Таким образом, отдельный индивид лишь постольку является человеком в точном смысле слова, поскольку он в индивидуальной форме воплощает всеобщее, т.е. реализует (именно своей индивидуальностью) всеобщие сущностные силы человечества, выступающие в виде той или иной совокупности исторически развившихся способностей – специфически человеческих способов деятельности, - и именно в обществе – в процессе взаимодействия с другими людьми и активного действия с предметами, созданными одним человеком для другого человека, индивид усваивает всеобщие способы действия и нормы общения – обращает их в собственные способности к деятельности, общению, познанию, творчеству - ко всем практикам, посредством которых человек совместно с другими людьми реализует свое – именно человеческое отношение к миру, т.е. преобразует его и строит свой собственный мир, представляющий целостность общественно-культурного бытия; предметный мир человека есть результат осуществленного посредством деятельности «снятия» формы природных вещей в форме сверхприродных предметов, строение и значение которых положено не природной необходимостью, но задается уже функциями их в составе общественно-культурной жизнедеятельности (всякое природное основание становится моментом функционирования и развития «второй природы» - «общественно-культурного организма» - «неорганического тела» человека); все творения человека столь же реальны, сколь и идеальны, ведь идеализация – необходимый момент реальной деятельности: «деятельность и есть постоянное отрицание наличных форм вещей, их «снятие» в новых формах, протекающее по всеобщим закономерностям, а эти последние также выражаются в идеальных формах – в формах знания и мышления», благодаря чему реализуется идеальное представление вещей природного мира в снятом виде - как предмета и продукта деятельности, необходимо опосредующее саму деятельность; но идеальное представлено не только в головах, т.е. субъективно, но и объективно - в культурной форме любого предмета, само обращается активной формой деятельности, - опредмеченная в языке, произведениях и орудиях труда, форма деятельности может стать объектом деятельного преобразования.

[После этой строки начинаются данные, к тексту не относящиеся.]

-- ==== Sys2Proof/Certificates/Slice0/Obligations.lean ====
section
/-!
DEFINITION. The statements for the provers. Each says what its docstring says, for every state and operands that meet its
premises. A clause that rests on the model's own choice names the log entry.
-/

open Sys2Proof Sys2Proof.Machine

/-! ## The step -/

/-- With a command at the front of the queue, a step is that command's effect on the state with the queue's rest. -/
def Obligations.StepRunsTheFrontCommand : Prop :=
  ∀ (c : Instr) (rest : List Instr) (s : State), s.pending = c :: rest → step s = exec c { s with pending := rest }

/-- With no command waiting, a step lets one millisecond pass on the ride clock, which stands at 0 under RESET; nothing
else changes (the model's choice, log entry 1). -/
def Obligations.EmptyQueueLetsOneMillisecondPass : Prop :=
  ∀ s : State, s.pending = [] →
    (s.resetAsserted = false → step s = .next { s with clock := s.clock + 1 }) ∧
      (s.resetAsserted = true → step s = .next s)

/-- The state after reset keeps every law, and holds what the spec states for RESET: the ride in LOADING with the permit
off, the line DOWN with a blank node table, 32 ABSENT boats with ABSENT values, no shadow known, no entry, reservation,
segment, eye, berth, run-out, conveyor, pacer or configuration, empty arbiter classes, cleared trip, last-verdict and
passage blocks, an idle Directive Unit, an idle save, ATTN off (R20, R50, R66, R69, R88, R99, R104, R114, R120, R121, R143,
R150, R169, R171, R174, R179, R181). Nothing listed in memory, a clock at 0 under RESET, RESET asserted at the start, and
ring indices 0 with a clear gap flag are the model's choices (log entries 4, 5, 30 and 36). -/
def Obligations.ResetStateKeepsEveryLaw : Prop :=
  State.reset.Sound ∧ State.reset.resetAsserted = true ∧ State.reset.clock = 0 ∧ State.reset.pending = [] ∧
    State.reset.memory = [] ∧ State.reset.ride.state = .loading ∧ State.reset.ride.permit = false ∧
    State.reset.ride.trip = { first := none, detailKind := .none, detail := 0, time := 0, causes := [], additional := 0 } ∧
    State.reset.ride.drill = none ∧ State.reset.line.state = .down ∧ State.reset.line.tx = .released ∧
    (∀ p, 1 ≤ p → p ≤ 16 → State.reset.node p =
      { expected := none, discovered := none, serial := 0, state := .absent, misses := 0, estopOpen := false,
        sustained := false, result := .untested }) ∧
    (∀ b, 1 ≤ b → b ≤ 32 → State.reset.boat b =
      { status := .absent, segment := none, position := 0, arrival := 0, weightClass := none, lastWeight := 0,
        weighStale := false, identityDoubt := false, launchCount := 0, lastEdge := none, stay := false, dwell := .none,
        nextStep := none }) ∧
    (∀ w, State.reset.shadow w = none) ∧ State.reset.verdict.last = none ∧ State.reset.hold.entries = [] ∧
    State.reset.tracker.segments = [] ∧ State.reset.tracker.eyes = [] ∧ State.reset.tracker.reservations = [] ∧
    State.reset.berth = { berths := [], pacer := none } ∧ State.reset.brake.runouts = [] ∧
    State.reset.brake.conveyors = [] ∧ State.reset.passage.motion = [] ∧ State.reset.passage.port = none ∧
    State.reset.passage.access = none ∧ State.reset.passage.upkeep = [] ∧ State.reset.passage.upkeepWait = 0 ∧
    State.reset.passage.refusals = 0 ∧ State.reset.passage.lastRefusal = none ∧
    State.reset.directive.argument = none ∧ State.reset.directive.long = none ∧
    State.reset.directive.resultCount = 0 ∧
    State.reset.report = { assigned := 0, consumer := 0, published := 0, gap := false } ∧
    State.reset.loader.active = none ∧ State.reset.loader.activeCrc = 0 ∧ State.reset.loader.source = .none ∧
    State.reset.loader.pendingImage = none ∧ State.reset.loader.save = .idle ∧ State.reset.loader.failure = (0, 0) ∧
    State.reset.attn = false

/-- A command that the pins and the trigger word can carry is always answered with a next state; one that they cannot
carry faults and no command is refused. That a command whose event cannot come about changes nothing, and the fault of
unencodable operands, are the model's choices (log entries 2 and 29). -/
def Obligations.EveryEncodableCommandAnswers : Prop :=
  ∀ (c : Instr) (s : State),
    (c.wellFormed = true → ∃ t, exec c s = .next t) ∧ (c.wellFormed = false → exec c s = .fault .unencodable)

/-! ## What a command may touch -/

/-- A command changes only the parts of the state that `mayChange` lists for it, and never the queue of commands. -/
def Obligations.CommandsChangeOnlyTheirParts : Prop :=
  ∀ (c : Instr) (s t : State), exec c s = .next t → Keeps (mayChange c) s t ∧ t.pending = s.pending

/-- Every byte of image memory outside the bytes that a command stores to reads as before. -/
def Obligations.StoresReachOnlyTheirBytes : Prop :=
  ∀ (c : Instr) (s t : State) (k : Nat), s.memory.wf = true → exec c s = .next t → ¬ s.storesTo c k →
    t.memory.read k = s.memory.read k

/-! ## Laws that every step keeps -/

/-- Image memory and the serial store stay in canonical form. -/
def Obligations.MemoryStaysCanonical : Prop :=
  ∀ s t : State, s.memoryCanonical → step s = .next t → t.memoryCanonical

/-- RIDE-PERMIT is asserted exactly in STOPPED and RUNNING, at every step (the eighth law). -/
def Obligations.PermitFollowsTheRideState : Prop :=
  ∀ s t : State, s.permitLaw → step s = .next t → t.permitLaw

/-- The hold queue never holds more than 8 entries or two for one word, and outside RUNNING it is empty and no performance
waits or holds the memory port (the fourth and the fifth law; for the port see log entry 18). -/
def Obligations.HoldQueueKeepsItsLaws : Prop := ∀ s t : State, s.Sound → step s = .next t → t.HoldLaw

/-- The tables stand as the configuration in effect has them: a live record for each segment and each eye, for each
configured berth, run-out and conveyor index and for no other, a pacer exactly where a configuration is in effect, the
expected kind of each node position, no shadow for an unbound word; the pending image spells a configuration as an accepted
one is laid, no record waits without a configuration, and one is in effect exactly where the ride state says so. -/
def Obligations.TablesMatchTheConfiguration : Prop := ∀ s t : State, s.Sound → step s = .next t → t.TablesLaw
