-- ==== Sys2Proof/Laws/State.lean ====
section
/-!
SUPPORT. Reading a unit of the state after one unit has been replaced: the replaced unit is the new one, every other
unit is as before. One lemma for each setter and field, so that no proof unfolds a record update.
-/

namespace Sys2Proof.Machine

@[simp] theorem State.setClock_pending (s : State) (v : Nat) : (s.setClock v).pending = s.pending := rfl
@[simp] theorem State.setClock_clock (s : State) (v : Nat) : (s.setClock v).clock = v := rfl
@[simp] theorem State.setClock_resetAsserted (s : State) (v : Nat) : (s.setClock v).resetAsserted = s.resetAsserted := rfl
@[simp] theorem State.setClock_sensePin (s : State) (v : Nat) : (s.setClock v).sensePin = s.sensePin := rfl
@[simp] theorem State.setClock_memory (s : State) (v : Nat) : (s.setClock v).memory = s.memory := rfl
@[simp] theorem State.setClock_passage (s : State) (v : Nat) : (s.setClock v).passage = s.passage := rfl
@[simp] theorem State.setClock_verdict (s : State) (v : Nat) : (s.setClock v).verdict = s.verdict := rfl
@[simp] theorem State.setClock_hold (s : State) (v : Nat) : (s.setClock v).hold = s.hold := rfl
@[simp] theorem State.setClock_tracker (s : State) (v : Nat) : (s.setClock v).tracker = s.tracker := rfl
@[simp] theorem State.setClock_berth (s : State) (v : Nat) : (s.setClock v).berth = s.berth := rfl
@[simp] theorem State.setClock_brake (s : State) (v : Nat) : (s.setClock v).brake = s.brake := rfl
@[simp] theorem State.setClock_line (s : State) (v : Nat) : (s.setClock v).line = s.line := rfl
@[simp] theorem State.setClock_ride (s : State) (v : Nat) : (s.setClock v).ride = s.ride := rfl
@[simp] theorem State.setClock_directive (s : State) (v : Nat) : (s.setClock v).directive = s.directive := rfl
@[simp] theorem State.setClock_report (s : State) (v : Nat) : (s.setClock v).report = s.report := rfl
@[simp] theorem State.setClock_loader (s : State) (v : Nat) : (s.setClock v).loader = s.loader := rfl

@[simp] theorem State.setResetAsserted_pending (s : State) (v : Bool) : (s.setResetAsserted v).pending = s.pending := rfl
@[simp] theorem State.setResetAsserted_clock (s : State) (v : Bool) : (s.setResetAsserted v).clock = s.clock := rfl
@[simp] theorem State.setResetAsserted_resetAsserted (s : State) (v : Bool) : (s.setResetAsserted v).resetAsserted = v := rfl
@[simp] theorem State.setResetAsserted_sensePin (s : State) (v : Bool) : (s.setResetAsserted v).sensePin = s.sensePin := rfl
@[simp] theorem State.setResetAsserted_memory (s : State) (v : Bool) : (s.setResetAsserted v).memory = s.memory := rfl
@[simp] theorem State.setResetAsserted_passage (s : State) (v : Bool) : (s.setResetAsserted v).passage = s.passage := rfl
@[simp] theorem State.setResetAsserted_verdict (s : State) (v : Bool) : (s.setResetAsserted v).verdict = s.verdict := rfl
@[simp] theorem State.setResetAsserted_hold (s : State) (v : Bool) : (s.setResetAsserted v).hold = s.hold := rfl
@[simp] theorem State.setResetAsserted_tracker (s : State) (v : Bool) : (s.setResetAsserted v).tracker = s.tracker := rfl
@[simp] theorem State.setResetAsserted_berth (s : State) (v : Bool) : (s.setResetAsserted v).berth = s.berth := rfl
@[simp] theorem State.setResetAsserted_brake (s : State) (v : Bool) : (s.setResetAsserted v).brake = s.brake := rfl
@[simp] theorem State.setResetAsserted_line (s : State) (v : Bool) : (s.setResetAsserted v).line = s.line := rfl
@[simp] theorem State.setResetAsserted_ride (s : State) (v : Bool) : (s.setResetAsserted v).ride = s.ride := rfl
@[simp] theorem State.setResetAsserted_directive (s : State) (v : Bool) : (s.setResetAsserted v).directive = s.directive := rfl
@[simp] theorem State.setResetAsserted_report (s : State) (v : Bool) : (s.setResetAsserted v).report = s.report := rfl
@[simp] theorem State.setResetAsserted_loader (s : State) (v : Bool) : (s.setResetAsserted v).loader = s.loader := rfl

@[simp] theorem State.setSensePin_pending (s : State) (v : Bool) : (s.setSensePin v).pending = s.pending := rfl
@[simp] theorem State.setSensePin_clock (s : State) (v : Bool) : (s.setSensePin v).clock = s.clock := rfl
@[simp] theorem State.setSensePin_resetAsserted (s : State) (v : Bool) : (s.setSensePin v).resetAsserted = s.resetAsserted := rfl
@[simp] theorem State.setSensePin_sensePin (s : State) (v : Bool) : (s.setSensePin v).sensePin = v := rfl
@[simp] theorem State.setSensePin_memory (s : State) (v : Bool) : (s.setSensePin v).memory = s.memory := rfl
@[simp] theorem State.setSensePin_passage (s : State) (v : Bool) : (s.setSensePin v).passage = s.passage := rfl
@[simp] theorem State.setSensePin_verdict (s : State) (v : Bool) : (s.setSensePin v).verdict = s.verdict := rfl
@[simp] theorem State.setSensePin_hold (s : State) (v : Bool) : (s.setSensePin v).hold = s.hold := rfl
@[simp] theorem State.setSensePin_tracker (s : State) (v : Bool) : (s.setSensePin v).tracker = s.tracker := rfl
@[simp] theorem State.setSensePin_berth (s : State) (v : Bool) : (s.setSensePin v).berth = s.berth := rfl
@[simp] theorem State.setSensePin_brake (s : State) (v : Bool) : (s.setSensePin v).brake = s.brake := rfl
@[simp] theorem State.setSensePin_line (s : State) (v : Bool) : (s.setSensePin v).line = s.line := rfl
@[simp] theorem State.setSensePin_ride (s : State) (v : Bool) : (s.setSensePin v).ride = s.ride := rfl
@[simp] theorem State.setSensePin_directive (s : State) (v : Bool) : (s.setSensePin v).directive = s.directive := rfl
@[simp] theorem State.setSensePin_report (s : State) (v : Bool) : (s.setSensePin v).report = s.report := rfl
@[simp] theorem State.setSensePin_loader (s : State) (v : Bool) : (s.setSensePin v).loader = s.loader := rfl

Человек самоопределяется как такая конечная сверхприродная форма бытия, которая, с одной стороны, снимает, обособляет и удерживает в себе объективную логику мирового процесса (обособление логики мира вне его самого – «снятие» и «погружение» законна природы в основание сверхприродного – культурного бытия есть принцип человеческого мировоспроизведения), т.е. выступает субъектом, поскольку может идеально выражать сущность и меру бытия любого предмета и реально полагать отношения вещей в объективном мире посредством деятельности, а с другой стороны, человек способен сознательно преобразовывать саму форму своей деятельности, идеально выделяемую и запечатляемую в орудиях, в языке, в собственных произведениях, т.е. выступает субъектом, поскольку может модифицировать и развивать сами социально развернутые формы своего существования; становление и развитие человека во всеобщем смысле – человека как личности, актуализирующей себя в ансамбле общественных отношений - предполагает деятельное и творческое присвоение содержательного богатства исторически развитой материальной и духовной культуры, причем не готовых результатов культурного развития, но результатов «вместе с процессом, их породившим, в месте с историей их созидающей». Так в марксизме трансформируется методология развития идеи и принципа "образования" в «Феноменологии духа» Гегеля: индивидуальное сознание возвышается до всеобщего – становится формой абсолютного знания, проходя в своем становлении всю историю эксплицируемых на себе духовных формообразований и прорабатывая себя в них до противоречия, снимаемого на каждой последующей ступени развития, до полноты содержательно-конкретного самоопределения во всеобщем культуры).

 


[1] Термин был введен Муром для выражения отношения вида "Если А истинно, то В истинно", отличного от материальной импликации.